Spójrzcie też na historyczne stopy zwrotu poszczególnych klas aktywów w podziale na lata kalendarzowe. Cieżko wskazać jakąś regułę. Zwycięskie aktywa zmieniają się z roku na rok, co też udowadnia jak trudną sztuką jest prognozowanie, które aktywa mają największy potencjał na przyszłość.
Timing rynkowy
Drugi przykład aktywnego sposobu inwestowania to timing rynkowy. W największym skrócie, chodzi o szukanie najlepszych momentów do kupna lub sprzedaży. Przy czym trzeba tu wyróżnić dwa osobne podejścia: inwestowanie z trendem i przeciw-trendowo.
Podejście przeciw-trendowe polega na szukaniu punktów zwrotnych na rynku, czyli “kupić tanio, sprzedać drogo” i opiera się o teorię “powrotu do średniej” (z angielskiego “mean reversion”). W uproszczeniu, zakłada ono kupowanie po okresie spadków, gdy wydaje się, że rynek dotarł do dna, a sprzedawanie po okresie wzrostów, gdy rynek dotarł do szczytu. Do określania punktów zwrotnych mogą być wykorzystywane różne przesłanki, jednak nie będziemy ich szczegółowo omawiać, bo to temat na książkę. Zresztą, niejedna na ten temat powstała.

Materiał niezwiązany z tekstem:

/-- R161 (derived by the spec): up to a duty of 100 the amplitude is `rnd(PWM_TOP * dp, 100)`, at most PWM_TOP, and 0
exactly when `2 * PWM_TOP * dp < 100`. -/
def Obligations.AmplitudeScale : Prop :=
  ∀ (c : Config.Params) (dp : Nat), dp ≤ 100 →
    amplitude c dp = rnd (c.pwmTop * dp) 100 ∧ amplitude c dp ≤ c.pwmTop ∧
      (amplitude c dp = 0 ↔ 2 * c.pwmTop * dp < 100)

/-- R53 (i) to (iv), R169 (derived by the spec): every step keeps the modes, timers, requests and silence consistent. -/
def Obligations.ModeExclusionKept : Prop :=
  ∀ s t : State, ModeConsistent s → step s = .next t → ModeConsistent t

/-- R26, R28, R29, R31, R41: every step keeps the declared ranges. -/
def Obligations.RangesKept : Prop :=
  ∀ s t : State, InRange Config.node s → step s = .next t → InRange Config.node t

/-- R24, R100, R234: every step keeps an empty receiver without error flags. -/
def Obligations.EmptyReceiverHasNoError : Prop :=
  ∀ s t : State, ReceiverConsistent s → step s = .next t → ReceiverConsistent t

/-- R207 (derived by the spec): every step keeps the bridge in Sine mode at `Neutral` or at the polarity of the last sign,
and at `Neutral` while there is no sign or no amplitude. -/
def Obligations.PolarityFollowsSign : Prop :=
  ∀ s t : State, PolarityConsistent s → step s = .next t → PolarityConsistent t

/-- R52, R53, R144, R207: the reset state meets the invariants (its values are decision D32). -/
def Obligations.ResetMeetsInvariants : Prop :=
  InRange Config.node State.reset ∧ ModeConsistent State.reset ∧ LogConsistent State.reset ∧
    PolarityConsistent State.reset ∧ ReceiverConsistent State.reset

/-! ## Square drive -/

/-- R180: the window is on for `wc` in `[0, dp)` and in `[100, 100 + dp)`. -/
def Obligations.WindowOnFunction : Prop :=
  ∀ wc dp : Nat, windowOn wc dp = true ↔ (wc < dp ∨ (100 ≤ wc ∧ wc < 100 + dp))

/-- R185 (derived by the spec): for a duty of at most 100, exactly `2 * dp` of the 200 ticks are on. -/
def Obligations.WindowOnCount : Prop :=
  ∀ dp : Nat, dp ≤ 100 → ((List.range 200).filter (fun wc => windowOn wc dp)).length = 2 * dp

/-- R182 (decision D28), R233: serving timer B in Square advances the window by one tick modulo 200, asks for processing and
clears the request; in another mode it only clears the request. -/
def Obligations.SquareTickAdvancesWindow : Prop :=
  ∀ s : State, s.gie = true → s.tbPending = true →
    perform (.service .timerB) s = .next
      (if s.mode = .square then
        { s with tbPending := false, wc := (s.wc + 1) % 200, squarePending := true }
      else { s with tbPending := false })

/-- R183, R239 (decisions D12, D13, D23, D24): processing, whatever `gie` is, clears the flag and applies the state of the
current tick: when neither the half nor the on/off state changed since the last application nothing is written; otherwise
ON routes the half's polarity at SQ_ON_WIDTH and OFF coasts at SQ_OFF_WIDTH. The rest stays. -/
def Obligations.WindowReissueOnlyOnChange : Prop :=
  ∀ s : State, s.squarePending = true → s.mode = .square →
    ∃ t, perform .process s = .next t ∧ t.squarePending = false ∧ t.wc = s.wc ∧ WindowApplied t ∧
      (if s.dutyApplied = true ∧ s.bridgeEnabled = windowOn s.wc s.dutyPercent ∧ s.appliedHalf = halfOf s.wc then
          SameOutput s t
        else if windowOn s.wc s.dutyPercent = true then
          t.bridge = (if s.wc < 100 then .pos else .neg) ∧
          t.bridgeLog = s.bridgeLog ++ [.neutral, if s.wc < 100 then .pos else .neg] ∧
          t.pwmWidth = Config.node.sqOnWidth
        else
          t.bridge = .neutral ∧ t.bridgeLog = s.bridgeLog ++ [.neutral] ∧ t.pwmWidth = Config.node.sqOffWidth) ∧
      SameEngine s t ∧ SameSine s t ∧ SameTimerControls s t ∧ SameTimerRequests s t ∧ SameParser s t ∧
      SameTransmit s t ∧ SameColor s t ∧ SameSurroundings s t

Do podejścia przeciw-trendowego czasami zalicza się tak zwane uśrednianie (z angielskiego DCA, czyli Dollar Cost Averaging). Polega to na podziale kapitału na kilka części i systematycznym kupowaniu akcji wraz z ich spadkami, uśredniając w ten sposób ich cenę zakupu. Czysto statystycznie rynki akcji częściej rosną niż spadają, więc zasadniczo lepiej zainwestować całość od razu – jest to dobrze udowodnione na przykład w książce “Po prostu kupuj” Nicka Maggiulli. Jednak od strony behawioralnej uśrednianie jest często dobrym pomysłem. Może pomóc pokonać barierę strachu przed zainwestowaniem całych oszczędności na samym szczycie. Zresztą, w praktyce jesteśmy skazani na “uśrednianie”, bo przychody osiągamy najczęściej regularnie i oszczędności trzeba inwestować systematycznie.

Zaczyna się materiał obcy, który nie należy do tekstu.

-- ==== Sys2Proof/Laws/State.lean ====
section
/-! SUPPORT. One lemma for each field of State and each operation that writes fields without a condition: what the field
holds afterwards. No later proof unfolds a record update. -/

namespace Sys2Proof.Machine

open Sys2Proof.Config

/-! ## `txEmit` -/

@[simp] theorem txEmit_pstate (b : Byte) (s : State) : (txEmit b s).pstate = s.pstate := rfl
@[simp] theorem txEmit_dutyRaw (b : Byte) (s : State) : (txEmit b s).dutyRaw = s.dutyRaw := rfl
@[simp] theorem txEmit_rxPending (b : Byte) (s : State) : (txEmit b s).rxPending = s.rxPending := rfl
@[simp] theorem txEmit_rxBuf (b : Byte) (s : State) : (txEmit b s).rxBuf = s.rxBuf := rfl
@[simp] theorem txEmit_rxFerr (b : Byte) (s : State) : (txEmit b s).rxFerr = s.rxFerr := rfl
@[simp] theorem txEmit_rxOerr (b : Byte) (s : State) : (txEmit b s).rxOerr = s.rxOerr := rfl
@[simp] theorem txEmit_rxPerr (b : Byte) (s : State) : (txEmit b s).rxPerr = s.rxPerr := rfl
@[simp] theorem txEmit_mode (b : Byte) (s : State) : (txEmit b s).mode = s.mode := rfl
@[simp] theorem txEmit_dutyPercent (b : Byte) (s : State) : (txEmit b s).dutyPercent = s.dutyPercent := rfl
@[simp] theorem txEmit_freqIndex (b : Byte) (s : State) : (txEmit b s).freqIndex = s.freqIndex := rfl
@[simp] theorem txEmit_amp (b : Byte) (s : State) : (txEmit b s).amp = s.amp := rfl
@[simp] theorem txEmit_phase (b : Byte) (s : State) : (txEmit b s).phase = s.phase := rfl
@[simp] theorem txEmit_lastSign (b : Byte) (s : State) : (txEmit b s).lastSign = s.lastSign := rfl
@[simp] theorem txEmit_wc (b : Byte) (s : State) : (txEmit b s).wc = s.wc := rfl
@[simp] theorem txEmit_bridgeEnabled (b : Byte) (s : State) : (txEmit b s).bridgeEnabled = s.bridgeEnabled := rfl
@[simp] theorem txEmit_appliedHalf (b : Byte) (s : State) : (txEmit b s).appliedHalf = s.appliedHalf := rfl
@[simp] theorem txEmit_dutyApplied (b : Byte) (s : State) : (txEmit b s).dutyApplied = s.dutyApplied := rfl
@[simp] theorem txEmit_squarePending (b : Byte) (s : State) : (txEmit b s).squarePending = s.squarePending := rfl
@[simp] theorem txEmit_taEn (b : Byte) (s : State) : (txEmit b s).taEn = s.taEn := rfl
@[simp] theorem txEmit_taReload (b : Byte) (s : State) : (txEmit b s).taReload = s.taReload := rfl
@[simp] theorem txEmit_tbEn (b : Byte) (s : State) : (txEmit b s).tbEn = s.tbEn := rfl
@[simp] theorem txEmit_tbPeriod (b : Byte) (s : State) : (txEmit b s).tbPeriod = s.tbPeriod := rfl
@[simp] theorem txEmit_taPending (b : Byte) (s : State) : (txEmit b s).taPending = s.taPending := rfl
@[simp] theorem txEmit_tbPending (b : Byte) (s : State) : (txEmit b s).tbPending = s.tbPending := rfl
@[simp] theorem txEmit_gie (b : Byte) (s : State) : (txEmit b s).gie = s.gie := rfl
@[simp] theorem txEmit_bridge (b : Byte) (s : State) : (txEmit b s).bridge = s.bridge := rfl
@[simp] theorem txEmit_pwmWidth (b : Byte) (s : State) : (txEmit b s).pwmWidth = s.pwmWidth := rfl
@[simp] theorem txEmit_txLog (b : Byte) (s : State) : (txEmit b s).txLog = s.txLog ++ [b] := rfl
@[simp] theorem txEmit_colorIndex (b : Byte) (s : State) : (txEmit b s).colorIndex = s.colorIndex := rfl
@[simp] theorem txEmit_colorRefresh (b : Byte) (s : State) : (txEmit b s).colorRefresh = s.colorRefresh := rfl
@[simp] theorem txEmit_bridgeLog (b : Byte) (s : State) : (txEmit b s).bridgeLog = s.bridgeLog := rfl
@[simp] theorem txEmit_ackLog (b : Byte) (s : State) : (txEmit b s).ackLog = s.ackLog := rfl
@[simp] theorem txEmit_agenda (b : Byte) (s : State) : (txEmit b s).agenda = s.agenda := rfl
@[simp] theorem txEmit_draws (b : Byte) (s : State) : (txEmit b s).draws = s.draws := rfl

/-! ## `bridgeWrite` -/

@[simp] theorem bridgeWrite_pstate (v : Bridge) (s : State) : (bridgeWrite v s).pstate = s.pstate := rfl
@[simp] theorem bridgeWrite_dutyRaw (v : Bridge) (s : State) : (bridgeWrite v s).dutyRaw = s.dutyRaw := rfl
@[simp] theorem bridgeWrite_rxPending (v : Bridge) (s : State) : (bridgeWrite v s).rxPending = s.rxPending := rfl
@[simp] theorem bridgeWrite_rxBuf (v : Bridge) (s : State) : (bridgeWrite v s).rxBuf = s.rxBuf := rfl
@[simp] theorem bridgeWrite_rxFerr (v : Bridge) (s : State) : (bridgeWrite v s).rxFerr = s.rxFerr := rfl
@[simp] theorem bridgeWrite_rxOerr (v : Bridge) (s : State) : (bridgeWrite v s).rxOerr = s.rxOerr := rfl
@[simp] theorem bridgeWrite_rxPerr (v : Bridge) (s : State) : (bridgeWrite v s).rxPerr = s.rxPerr := rfl
@[simp] theorem bridgeWrite_mode (v : Bridge) (s : State) : (bridgeWrite v s).mode = s.mode := rfl
@[simp] theorem bridgeWrite_dutyPercent (v : Bridge) (s : State) : (bridgeWrite v s).dutyPercent = s.dutyPercent := rfl
@[simp] theorem bridgeWrite_freqIndex (v : Bridge) (s : State) : (bridgeWrite v s).freqIndex = s.freqIndex := rfl
@[simp] theorem bridgeWrite_amp (v : Bridge) (s : State) : (bridgeWrite v s).amp = s.amp := rfl
@[simp] theorem bridgeWrite_phase (v : Bridge) (s : State) : (bridgeWrite v s).phase = s.phase := rfl
@[simp] theorem bridgeWrite_lastSign (v : Bridge) (s : State) : (bridgeWrite v s).lastSign = s.lastSign := rfl
@[simp] theorem bridgeWrite_wc (v : Bridge) (s : State) : (bridgeWrite v s).wc = s.wc := rfl
@[simp] theorem bridgeWrite_bridgeEnabled (v : Bridge) (s : State) : (bridgeWrite v s).bridgeEnabled = s.bridgeEnabled := rfl
@[simp] theorem bridgeWrite_appliedHalf (v : Bridge) (s : State) : (bridgeWrite v s).appliedHalf = s.appliedHalf := rfl
@[simp] theorem bridgeWrite_dutyApplied (v : Bridge) (s : State) : (bridgeWrite v s).dutyApplied = s.dutyApplied := rfl
@[simp] theorem bridgeWrite_squarePending (v : Bridge) (s : State) : (bridgeWrite v s).squarePending = s.squarePending := rfl
@[simp] theorem bridgeWrite_taEn (v : Bridge) (s : State) : (bridgeWrite v s).taEn = s.taEn := rfl
@[simp] theorem bridgeWrite_taReload (v : Bridge) (s : State) : (bridgeWrite v s).taReload = s.taReload := rfl
@[simp] theorem bridgeWrite_tbEn (v : Bridge) (s : State) : (bridgeWrite v s).tbEn = s.tbEn := rfl
@[simp] theorem bridgeWrite_tbPeriod (v : Bridge) (s : State) : (bridgeWrite v s).tbPeriod = s.tbPeriod := rfl
@[simp] theorem bridgeWrite_taPending (v : Bridge) (s : State) : (bridgeWrite v s).taPending = s.taPending := rfl
@[simp] theorem bridgeWrite_tbPending (v : Bridge) (s : State) : (bridgeWrite v s).tbPending = s.tbPending := rfl
@[simp] theorem bridgeWrite_gie (v : Bridge) (s : State) : (bridgeWrite v s).gie = s.gie := rfl
@[simp] theorem bridgeWrite_bridge (v : Bridge) (s : State) : (bridgeWrite v s).bridge = v := rfl
@[simp] theorem bridgeWrite_pwmWidth (v : Bridge) (s : State) : (bridgeWrite v s).pwmWidth = s.pwmWidth := rfl
@[simp] theorem bridgeWrite_txLog (v : Bridge) (s : State) : (bridgeWrite v s).txLog = s.txLog := rfl
@[simp] theorem bridgeWrite_colorIndex (v : Bridge) (s : State) : (bridgeWrite v s).colorIndex = s.colorIndex := rfl
@[simp] theorem bridgeWrite_colorRefresh (v : Bridge) (s : State) : (bridgeWrite v s).colorRefresh = s.colorRefresh := rfl
@[simp] theorem bridgeWrite_bridgeLog (v : Bridge) (s : State) : (bridgeWrite v s).bridgeLog = s.bridgeLog ++ [v] := rfl
@[simp] theorem bridgeWrite_ackLog (v : Bridge) (s : State) : (bridgeWrite v s).ackLog = s.ackLog := rfl
@[simp] theorem bridgeWrite_agenda (v : Bridge) (s : State) : (bridgeWrite v s).agenda = s.agenda := rfl
@[simp] theorem bridgeWrite_draws (v : Bridge) (s : State) : (bridgeWrite v s).draws = s.draws := rfl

Inwestowanie z trendem ma przeciwne założenia. Przyjmujemy, że określenie punktów zwrotnych jest zbyt trudne i nie staramy się tego robić, lecz jedynie REAGOWAĆ na zmianę trendu rynkowego. Czyli “wskakujemy do jadącego pociągu, jak tylko zauważymy że wyruszył w drogę”. Albo inaczej, “kupujemy drogo, a sprzedajemy jeszcze drożej”. Tu spektrum narzędzi i wariantów strategii również jest bardzo szerokie, ale przeważnie zupełnie inne niż w podejściu przeciwtrendowym.
Przykładem strategii tego typu jest Global Equities Momentum, w skrócie GEM. Zakłada ona inwestowanie w akcje lub obligacje, w zależności od tego gdzie został rozpoznany trend. Koszyki akcji i obligacji mogą być szeroko zdywersyfikowane lub bardziej skoncentrowane, co pokazuje, że selekcję i timing rynkowy można łączyć. Szczegółowy opis tej strategii można znaleźć na przykład na atlasETF.pl – link poniżej.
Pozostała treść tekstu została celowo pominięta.